# Data-Driven Decisions: Predicting Goa House Prices for Smart Investments

This project develops a machine learning model designed to accurately predict real estate prices in Goa. By analyzing key features, the model aims to foster a deeper understanding of the Goa housing market, empowering better, data-driven decisions. 

## Overview 
This project focuses on building a machine learning model to predict real estate prices in Goa. The model utilizes key features such as location (longitude, latitude, ocean_proximity), housing characteristics (age, total rooms, total bedrooms), and economic indicators (population, households, median income) to estimate the median house value. The goal is to provide a data-driven framework for anticipating the Goa housing market, aiding in informed decision-making for buyers, sellers, and investors.


### 1. Importing required libraries 

In [1]:
import os
import joblib
import  pandas as pd
import numpy as np
from sklearn.model_selection import StratifiedShuffleSplit
from sklearn.preprocessing import StandardScaler, OneHotEncoder
from sklearn.pipeline import Pipeline
from sklearn.impute import SimpleImputer
from sklearn.compose import ColumnTransformer
from sklearn.ensemble import RandomForestRegressor

In [2]:
# Files for automating logic with unseen or new data
MODEL_FILE = "Model.pkl"
PIPELINE_FILE = "pipeline.pkl"

### 2. Pipeline 

In [3]:
def build_pipeline(num_variables , cat_variables):
    # Pipeline logic (Numeric Data preprocessing)
    num_pipeline1 = Pipeline([
        ("Imputer", SimpleImputer(strategy='median')),
        ("Scaling", StandardScaler())
    ])  

    # Pipeline logic (Categorical Data preprocessing)
    cat_pipeline2 = Pipeline([
        ("Imputer", SimpleImputer(strategy="most_frequent")),
        ("encoding", OneHotEncoder(sparse_output=False, handle_unknown="ignore")),
        ("Scaling", StandardScaler())
    ])

    # For merging categorical and numeric data
    full_pipeline = ColumnTransformer([
        ('numeric', num_pipeline1, num_variables),
        ('category', cat_pipeline2, cat_variables),

    ])
    return full_pipeline


### 3. Main Logic within IF-ELSE clause-

In [7]:
# 2) Stratified shuffling and train_test_split

if not os.path.exists(MODEL_FILE):

    data = pd.read_csv("housing.csv")
    # Creating Strata...
    data["income_cat"] = pd.cut(data["median_income"] , bins=[0 , 1.9 , 3.8, 5.7, 7.6 , np.inf] , labels=[1 , 2 , 3 , 4 , 5])
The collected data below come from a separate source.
/-- Slot and line of the map reserve in which the entry of a tile, or of a cask, lies (R47). -/
def State.tmapPlace (_ : State) (t : Nat) : Nat × Nat := (8 * t / 16384, 8 * t % 16384 / 64)
def State.cmapPlace (s : State) (k : Nat) : Nat × Nat := (32 * s.rangeGib + 8 * k / 16384, 8 * k % 16384 / 64)

/-- A full cache of map entries gives up one, whose choice R49 leaves open (a free value, log entry 8); a changed one is written back in class 3. place says where an entry lies. The new cache and the state. -/
def State.cacheRoom (s : State) (cache : Sparse Nat) (ways : Nat) (place : Nat → Nat × Nat) : Sparse Nat × State :=
  if cache.length < ways then (cache, s)
  else
    let (d, s1) := s.draw
    match cache[Config.freePlace d % cache.length]? with
    | none => (cache, s1)
    | some (k, v) => (sdel cache k, if v = 2 then s1.dramVat (place k).1 (place k).2 true background else s1)

/-- A map entry is looked up: where the cache does not hold it, it is read from the map reserve in the class of the request it is read for (R20, R49). -/
def State.lookTile (s : State) (t : Nat) (w : Traffic) : State :=
  if sget 0 s.mem.tmapCache t ≠ 0 then s
  else
    let (c, s1) := (s.dramVat (s.tmapPlace t).1 (s.tmapPlace t).2 false w).cacheRoom s.mem.tmapCache tmapWays s.tmapPlace
    { s1 with mem := { s1.mem with tmapCache := sset 0 c t 1 } }
def State.lookCask (s : State) (k : Nat) (w : Traffic) : State :=
  if sget 0 s.mem.cmapCache k ≠ 0 then s
  else
    let (c, s1) := (s.dramVat (s.cmapPlace k).1 (s.cmapPlace k).2 false w).cacheRoom s.mem.cmapCache cmapWays s.cmapPlace
    { s1 with mem := { s1.mem with cmapCache := sset 0 c k 1 } }

/-- Write a map entry that has been looked up in the cache: every later lookup sees it, and the cache owes the vat its write-back (R49). -/
def State.putTmap (s : State) (t v : Nat) : State :=
  let u := s.lookTile t background
  { u with mem := { u.mem with tierMap := sset 0#64 s.mem.tierMap t (BitVec.ofNat 64 v), tmapCache := sset 0 u.mem.tmapCache t 2 } }
def State.putCmap (s : State) (k v : Nat) : State :=
  let u := s.lookCask k background
  { u with mem := { u.mem with caskMap := sset 0#64 s.mem.caskMap k (BitVec.ofNat 64 v), cmapCache := sset 0 u.mem.cmapCache k 2 } }

/-- Fields of a tier-map entry (R51). -/
def State.home (s : State) (t : Nat) : Nat := bits (s.tmap t) 0 3
def State.moving (s : State) (t : Nat) : Bool := (s.tmap t).testBit 3
def State.hold (s : State) (t : Nat) : Bool := (s.tmap t).testBit 4
def State.heat (s : State) (t : Nat) : Nat := bits (s.tmap t) 8 8
def State.stamp (s : State) (t : Nat) : Nat := bits (s.tmap t) 16 8
def State.loc (s : State) (t : Nat) : Nat := bits (s.tmap t) 24 32

/-- A cask-map entry of a tile in the cellar (R52). -/
structure CaskEntry where
  sector : Nat := 0
  package : Nat := 0
  length : Nat := 0
  method : Nat := 0
  table : Nat := 0
  poisonAny : Bool := false
  quarantined : Bool := false
  stale : Bool := false
deriving DecidableEq, Repr, Inhabited

/-- Read a cask-map entry (R52). -/
def CaskEntry.ofNat (v : Nat) : CaskEntry :=
  { sector := bits v 0 30, package := bits v 30 6, length := bits v 36 7, method := bits v 43 3, table := bits v 46 12,
    poisonAny := v.testBit 58, quarantined := v.testBit 59, stale := v.testBit 60 }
    # An object of stratified class
    split = StratifiedShuffleSplit(n_splits=1 , test_size=0.2, random_state=42)


    for train_index, test_index in split.split(data , data["income_cat"]):
        strat_train_data = data.loc[train_index].drop("income_cat" , axis= 1)
        data.loc[test_index].drop("income_cat" , axis= 1).to_csv("input.csv") # Storing in file for testing

    # 3) Now we'll work on training data( but with copy of data for future risk possibilities)

    train_data = strat_train_data.copy()

    #4) Separate features and labels from training data

    labels_data = train_data["median_house_value"].copy()
    features_data = train_data.drop("median_house_value" , axis= 1)

    # 5) Now, we'll separate numerical and categorical features for different_typed_pipeline_steps

    num_cols = features_data.drop("ocean_proximity", axis= 1).columns.tolist()
    cat_cols = ['ocean_proximity']

    pipeline = build_pipeline(num_cols, cat_cols)
    preprocessed_data = pipeline.fit_transform(features_data)

    # 7) Train ML Model (Choose Ml model based on performance)
    random_reg = RandomForestRegressor(random_state=42)
    random_reg.fit(preprocessed_data, labels_data)

    # Save models and pipeline
    joblib.dump(pipeline, PIPELINE_FILE)
    joblib.dump(random_reg, MODEL_FILE)

    print("Training of model has been done! Congrats...")
else:
   # Inference (Future prediction with unseen data.)
   model = joblib.load(MODEL_FILE)
   pipeline = joblib.load(PIPELINE_FILE)

   new_data = pd.read_csv("input.csv").drop(["median_house_value" ], axis = 1)

   transformed_data = pipeline.fit_transform(new_data)
   predictions = model.predict(transformed_data)
   new_data["median_house_values"] = predictions

   # Now return the output
   new_data.to_csv("Final Project/predicted_data.csv" , index=False)
   print("Inference complete. Results saved to predicted_data.csv")



Inference complete. Results saved to predicted_data.csv